» About this exercise
From the entries below, return exactly the lines beginning at the one that contains "WritesReg (.lui d" and ending at the one that contains "decode c 0xE79CE003", both of them included, and only those lines.

» Saved data entries

____________

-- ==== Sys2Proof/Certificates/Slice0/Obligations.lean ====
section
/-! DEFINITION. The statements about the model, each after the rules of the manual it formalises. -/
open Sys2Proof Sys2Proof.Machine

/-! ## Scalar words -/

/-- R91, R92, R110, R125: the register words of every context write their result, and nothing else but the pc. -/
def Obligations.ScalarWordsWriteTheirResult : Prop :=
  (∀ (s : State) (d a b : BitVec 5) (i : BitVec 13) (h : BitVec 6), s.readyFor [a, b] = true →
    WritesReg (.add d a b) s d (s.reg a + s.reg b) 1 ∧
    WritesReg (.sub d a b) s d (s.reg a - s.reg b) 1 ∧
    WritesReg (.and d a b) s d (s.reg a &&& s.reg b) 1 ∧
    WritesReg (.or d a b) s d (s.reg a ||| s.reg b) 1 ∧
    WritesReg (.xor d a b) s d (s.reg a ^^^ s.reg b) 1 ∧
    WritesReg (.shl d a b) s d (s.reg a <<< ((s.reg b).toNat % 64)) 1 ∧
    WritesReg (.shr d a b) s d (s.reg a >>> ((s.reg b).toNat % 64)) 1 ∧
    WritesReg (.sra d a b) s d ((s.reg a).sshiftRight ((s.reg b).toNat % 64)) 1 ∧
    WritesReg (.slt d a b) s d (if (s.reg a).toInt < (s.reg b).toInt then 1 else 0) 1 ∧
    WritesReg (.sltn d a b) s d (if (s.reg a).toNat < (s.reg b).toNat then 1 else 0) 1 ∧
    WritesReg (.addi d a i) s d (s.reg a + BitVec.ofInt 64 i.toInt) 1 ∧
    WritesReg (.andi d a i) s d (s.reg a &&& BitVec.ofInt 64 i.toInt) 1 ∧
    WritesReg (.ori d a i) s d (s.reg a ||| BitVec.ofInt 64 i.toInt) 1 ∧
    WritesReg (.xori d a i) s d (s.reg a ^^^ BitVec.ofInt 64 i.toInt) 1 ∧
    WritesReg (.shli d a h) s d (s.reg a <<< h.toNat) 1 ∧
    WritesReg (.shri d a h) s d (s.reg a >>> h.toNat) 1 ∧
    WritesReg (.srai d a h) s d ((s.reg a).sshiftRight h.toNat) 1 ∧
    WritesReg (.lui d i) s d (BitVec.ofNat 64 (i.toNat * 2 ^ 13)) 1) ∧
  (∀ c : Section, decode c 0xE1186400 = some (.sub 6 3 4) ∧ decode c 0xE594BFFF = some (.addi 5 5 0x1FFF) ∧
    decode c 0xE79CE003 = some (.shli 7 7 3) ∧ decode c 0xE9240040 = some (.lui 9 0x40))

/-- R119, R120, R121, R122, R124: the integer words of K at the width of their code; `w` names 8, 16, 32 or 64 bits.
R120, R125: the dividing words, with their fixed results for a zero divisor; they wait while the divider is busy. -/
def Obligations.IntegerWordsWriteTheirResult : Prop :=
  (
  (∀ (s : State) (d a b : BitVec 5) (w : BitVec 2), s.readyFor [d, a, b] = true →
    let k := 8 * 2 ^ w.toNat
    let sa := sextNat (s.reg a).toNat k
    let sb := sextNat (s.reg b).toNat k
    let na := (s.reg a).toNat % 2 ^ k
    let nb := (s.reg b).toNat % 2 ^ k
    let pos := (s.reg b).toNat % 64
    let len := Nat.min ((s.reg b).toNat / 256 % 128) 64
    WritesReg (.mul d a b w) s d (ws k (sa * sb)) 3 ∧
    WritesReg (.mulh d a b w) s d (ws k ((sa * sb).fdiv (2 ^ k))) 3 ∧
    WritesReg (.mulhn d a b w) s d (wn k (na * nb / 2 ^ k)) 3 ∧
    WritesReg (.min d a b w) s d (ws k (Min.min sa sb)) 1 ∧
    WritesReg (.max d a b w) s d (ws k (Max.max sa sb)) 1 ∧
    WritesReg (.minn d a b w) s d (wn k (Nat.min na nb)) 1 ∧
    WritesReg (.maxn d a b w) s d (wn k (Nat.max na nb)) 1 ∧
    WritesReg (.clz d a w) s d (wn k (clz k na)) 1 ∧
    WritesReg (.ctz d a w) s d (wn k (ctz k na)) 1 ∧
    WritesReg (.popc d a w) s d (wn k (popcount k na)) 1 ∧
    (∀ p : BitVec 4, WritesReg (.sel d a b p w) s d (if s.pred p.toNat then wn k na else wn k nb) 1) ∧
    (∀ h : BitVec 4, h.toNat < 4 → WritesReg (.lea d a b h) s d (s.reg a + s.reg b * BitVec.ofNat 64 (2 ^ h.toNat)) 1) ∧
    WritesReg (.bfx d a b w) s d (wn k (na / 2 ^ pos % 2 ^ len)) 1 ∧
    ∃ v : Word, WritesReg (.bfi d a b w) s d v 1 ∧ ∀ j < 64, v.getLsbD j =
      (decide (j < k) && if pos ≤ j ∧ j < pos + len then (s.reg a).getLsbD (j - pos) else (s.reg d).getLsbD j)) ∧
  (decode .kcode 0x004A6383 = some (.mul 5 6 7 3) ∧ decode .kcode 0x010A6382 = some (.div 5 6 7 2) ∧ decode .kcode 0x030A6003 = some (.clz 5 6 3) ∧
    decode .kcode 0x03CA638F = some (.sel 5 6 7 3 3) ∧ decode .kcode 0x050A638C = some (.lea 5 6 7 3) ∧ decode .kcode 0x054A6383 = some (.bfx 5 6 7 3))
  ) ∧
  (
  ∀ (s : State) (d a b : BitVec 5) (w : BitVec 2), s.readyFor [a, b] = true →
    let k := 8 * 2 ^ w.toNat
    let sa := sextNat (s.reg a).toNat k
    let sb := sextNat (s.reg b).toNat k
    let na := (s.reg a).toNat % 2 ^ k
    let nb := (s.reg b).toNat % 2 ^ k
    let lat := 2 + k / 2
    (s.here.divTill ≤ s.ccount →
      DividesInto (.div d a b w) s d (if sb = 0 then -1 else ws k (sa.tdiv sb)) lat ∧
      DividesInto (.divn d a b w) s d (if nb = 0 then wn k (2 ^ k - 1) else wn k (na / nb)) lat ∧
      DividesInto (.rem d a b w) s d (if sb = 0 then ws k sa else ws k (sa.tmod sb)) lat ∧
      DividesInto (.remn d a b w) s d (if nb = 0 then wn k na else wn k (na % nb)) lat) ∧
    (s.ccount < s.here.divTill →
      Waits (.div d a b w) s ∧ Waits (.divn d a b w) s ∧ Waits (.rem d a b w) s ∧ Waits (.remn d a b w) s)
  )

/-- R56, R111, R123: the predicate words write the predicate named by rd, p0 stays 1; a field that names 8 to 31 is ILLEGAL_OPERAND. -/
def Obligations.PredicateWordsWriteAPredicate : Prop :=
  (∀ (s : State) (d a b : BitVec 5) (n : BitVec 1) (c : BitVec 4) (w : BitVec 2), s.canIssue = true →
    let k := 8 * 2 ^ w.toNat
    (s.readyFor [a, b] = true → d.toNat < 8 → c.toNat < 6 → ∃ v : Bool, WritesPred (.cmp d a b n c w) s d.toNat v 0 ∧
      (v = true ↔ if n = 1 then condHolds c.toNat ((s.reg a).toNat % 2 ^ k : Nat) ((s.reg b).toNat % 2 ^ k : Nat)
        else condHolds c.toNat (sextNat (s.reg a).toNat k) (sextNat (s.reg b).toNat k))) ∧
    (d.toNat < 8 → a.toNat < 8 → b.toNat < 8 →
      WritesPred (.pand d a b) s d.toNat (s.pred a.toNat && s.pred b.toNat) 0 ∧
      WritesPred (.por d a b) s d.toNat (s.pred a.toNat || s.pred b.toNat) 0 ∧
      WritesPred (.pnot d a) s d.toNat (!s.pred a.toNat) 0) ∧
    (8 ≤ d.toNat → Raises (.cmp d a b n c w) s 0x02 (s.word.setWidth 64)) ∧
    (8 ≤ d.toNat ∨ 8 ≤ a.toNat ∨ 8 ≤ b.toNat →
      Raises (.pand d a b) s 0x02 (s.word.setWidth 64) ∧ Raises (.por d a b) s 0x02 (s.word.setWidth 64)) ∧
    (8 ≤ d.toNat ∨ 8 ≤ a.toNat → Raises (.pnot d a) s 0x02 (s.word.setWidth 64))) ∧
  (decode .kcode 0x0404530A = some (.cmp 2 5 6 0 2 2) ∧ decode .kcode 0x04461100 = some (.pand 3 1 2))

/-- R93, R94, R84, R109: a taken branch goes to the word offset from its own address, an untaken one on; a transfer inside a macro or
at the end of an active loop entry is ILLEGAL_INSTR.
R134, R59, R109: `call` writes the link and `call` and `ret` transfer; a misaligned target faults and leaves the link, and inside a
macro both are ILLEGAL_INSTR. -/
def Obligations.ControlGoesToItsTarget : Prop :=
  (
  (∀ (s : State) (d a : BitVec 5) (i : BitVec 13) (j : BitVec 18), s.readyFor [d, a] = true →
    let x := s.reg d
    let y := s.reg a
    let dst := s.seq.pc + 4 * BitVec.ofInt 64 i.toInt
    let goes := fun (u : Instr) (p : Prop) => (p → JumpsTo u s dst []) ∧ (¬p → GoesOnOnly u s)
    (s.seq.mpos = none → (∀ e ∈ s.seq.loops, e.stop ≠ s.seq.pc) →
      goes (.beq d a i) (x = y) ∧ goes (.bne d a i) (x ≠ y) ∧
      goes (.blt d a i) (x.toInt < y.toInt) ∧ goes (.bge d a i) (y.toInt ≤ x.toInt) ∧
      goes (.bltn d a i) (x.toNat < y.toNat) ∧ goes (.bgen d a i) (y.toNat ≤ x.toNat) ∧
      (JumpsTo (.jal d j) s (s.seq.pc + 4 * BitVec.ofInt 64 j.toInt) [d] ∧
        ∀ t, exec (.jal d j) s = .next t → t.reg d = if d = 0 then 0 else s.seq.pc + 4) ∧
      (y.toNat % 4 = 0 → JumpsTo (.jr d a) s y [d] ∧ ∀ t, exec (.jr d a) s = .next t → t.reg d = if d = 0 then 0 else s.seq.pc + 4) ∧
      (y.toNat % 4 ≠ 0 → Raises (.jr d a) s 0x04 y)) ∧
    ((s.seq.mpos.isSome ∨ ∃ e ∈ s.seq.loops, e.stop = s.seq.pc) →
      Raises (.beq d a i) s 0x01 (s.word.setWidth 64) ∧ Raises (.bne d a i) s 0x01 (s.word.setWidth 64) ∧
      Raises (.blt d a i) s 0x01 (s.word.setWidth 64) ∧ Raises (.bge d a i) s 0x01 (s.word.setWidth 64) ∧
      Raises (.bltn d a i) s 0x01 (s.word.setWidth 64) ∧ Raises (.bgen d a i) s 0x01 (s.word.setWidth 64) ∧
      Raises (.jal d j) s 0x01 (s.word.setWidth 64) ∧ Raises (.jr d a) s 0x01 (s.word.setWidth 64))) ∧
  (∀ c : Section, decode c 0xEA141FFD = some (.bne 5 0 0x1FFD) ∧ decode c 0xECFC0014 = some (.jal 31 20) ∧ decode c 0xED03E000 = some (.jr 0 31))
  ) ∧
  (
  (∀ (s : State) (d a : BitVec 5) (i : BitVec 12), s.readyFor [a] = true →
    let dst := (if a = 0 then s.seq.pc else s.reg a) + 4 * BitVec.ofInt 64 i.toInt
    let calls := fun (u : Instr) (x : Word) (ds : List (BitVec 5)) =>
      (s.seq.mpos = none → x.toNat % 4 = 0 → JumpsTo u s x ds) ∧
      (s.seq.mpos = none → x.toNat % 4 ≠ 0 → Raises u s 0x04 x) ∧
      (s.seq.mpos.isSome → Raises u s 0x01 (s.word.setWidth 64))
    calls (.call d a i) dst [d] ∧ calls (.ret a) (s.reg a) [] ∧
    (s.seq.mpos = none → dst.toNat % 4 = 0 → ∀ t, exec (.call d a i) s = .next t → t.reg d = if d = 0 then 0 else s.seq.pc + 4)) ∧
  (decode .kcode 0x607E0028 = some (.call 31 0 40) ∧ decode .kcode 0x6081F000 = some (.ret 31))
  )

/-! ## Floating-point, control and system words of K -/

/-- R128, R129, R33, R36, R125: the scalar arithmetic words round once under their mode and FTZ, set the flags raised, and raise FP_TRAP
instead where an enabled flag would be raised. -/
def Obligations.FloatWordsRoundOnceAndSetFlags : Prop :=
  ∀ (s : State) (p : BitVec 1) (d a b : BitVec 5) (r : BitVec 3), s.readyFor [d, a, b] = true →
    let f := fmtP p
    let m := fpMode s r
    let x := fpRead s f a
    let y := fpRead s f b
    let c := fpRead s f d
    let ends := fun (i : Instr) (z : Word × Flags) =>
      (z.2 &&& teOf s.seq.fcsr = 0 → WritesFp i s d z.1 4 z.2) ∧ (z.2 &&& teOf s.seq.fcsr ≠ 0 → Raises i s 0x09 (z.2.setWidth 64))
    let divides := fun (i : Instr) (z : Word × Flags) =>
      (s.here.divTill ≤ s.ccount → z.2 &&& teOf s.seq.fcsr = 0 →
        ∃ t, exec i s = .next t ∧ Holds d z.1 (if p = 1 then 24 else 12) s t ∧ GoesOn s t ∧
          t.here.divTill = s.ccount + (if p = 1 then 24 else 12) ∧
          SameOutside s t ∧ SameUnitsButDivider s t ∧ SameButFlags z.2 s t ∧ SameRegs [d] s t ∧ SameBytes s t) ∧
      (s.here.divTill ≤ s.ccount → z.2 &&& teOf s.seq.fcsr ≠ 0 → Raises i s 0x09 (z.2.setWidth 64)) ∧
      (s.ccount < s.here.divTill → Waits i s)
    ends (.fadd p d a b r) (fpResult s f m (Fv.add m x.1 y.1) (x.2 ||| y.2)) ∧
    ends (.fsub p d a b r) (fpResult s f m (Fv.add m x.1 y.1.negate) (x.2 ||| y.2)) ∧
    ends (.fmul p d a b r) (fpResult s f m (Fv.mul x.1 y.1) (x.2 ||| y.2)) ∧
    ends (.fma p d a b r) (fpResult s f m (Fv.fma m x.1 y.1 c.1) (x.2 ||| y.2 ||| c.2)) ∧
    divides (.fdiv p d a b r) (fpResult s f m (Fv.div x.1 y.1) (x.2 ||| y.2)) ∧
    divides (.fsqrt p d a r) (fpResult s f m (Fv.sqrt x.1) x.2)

____________

» Response to this exercise
    WritesReg (.lui d i) s d (BitVec.ofNat 64 (i.toNat * 2 ^ 13)) 1) ∧
  (∀ c : Section, decode c 0xE1186400 = some (.sub 6 3 4) ∧ decode c 0xE594BFFF = some (.addi 5 5 0x1FFF) ∧
    decode c 0xE79CE003 = some (.shli 7 7 3) ∧ decode c 0xE9240040 = some (.lui 9 0x40))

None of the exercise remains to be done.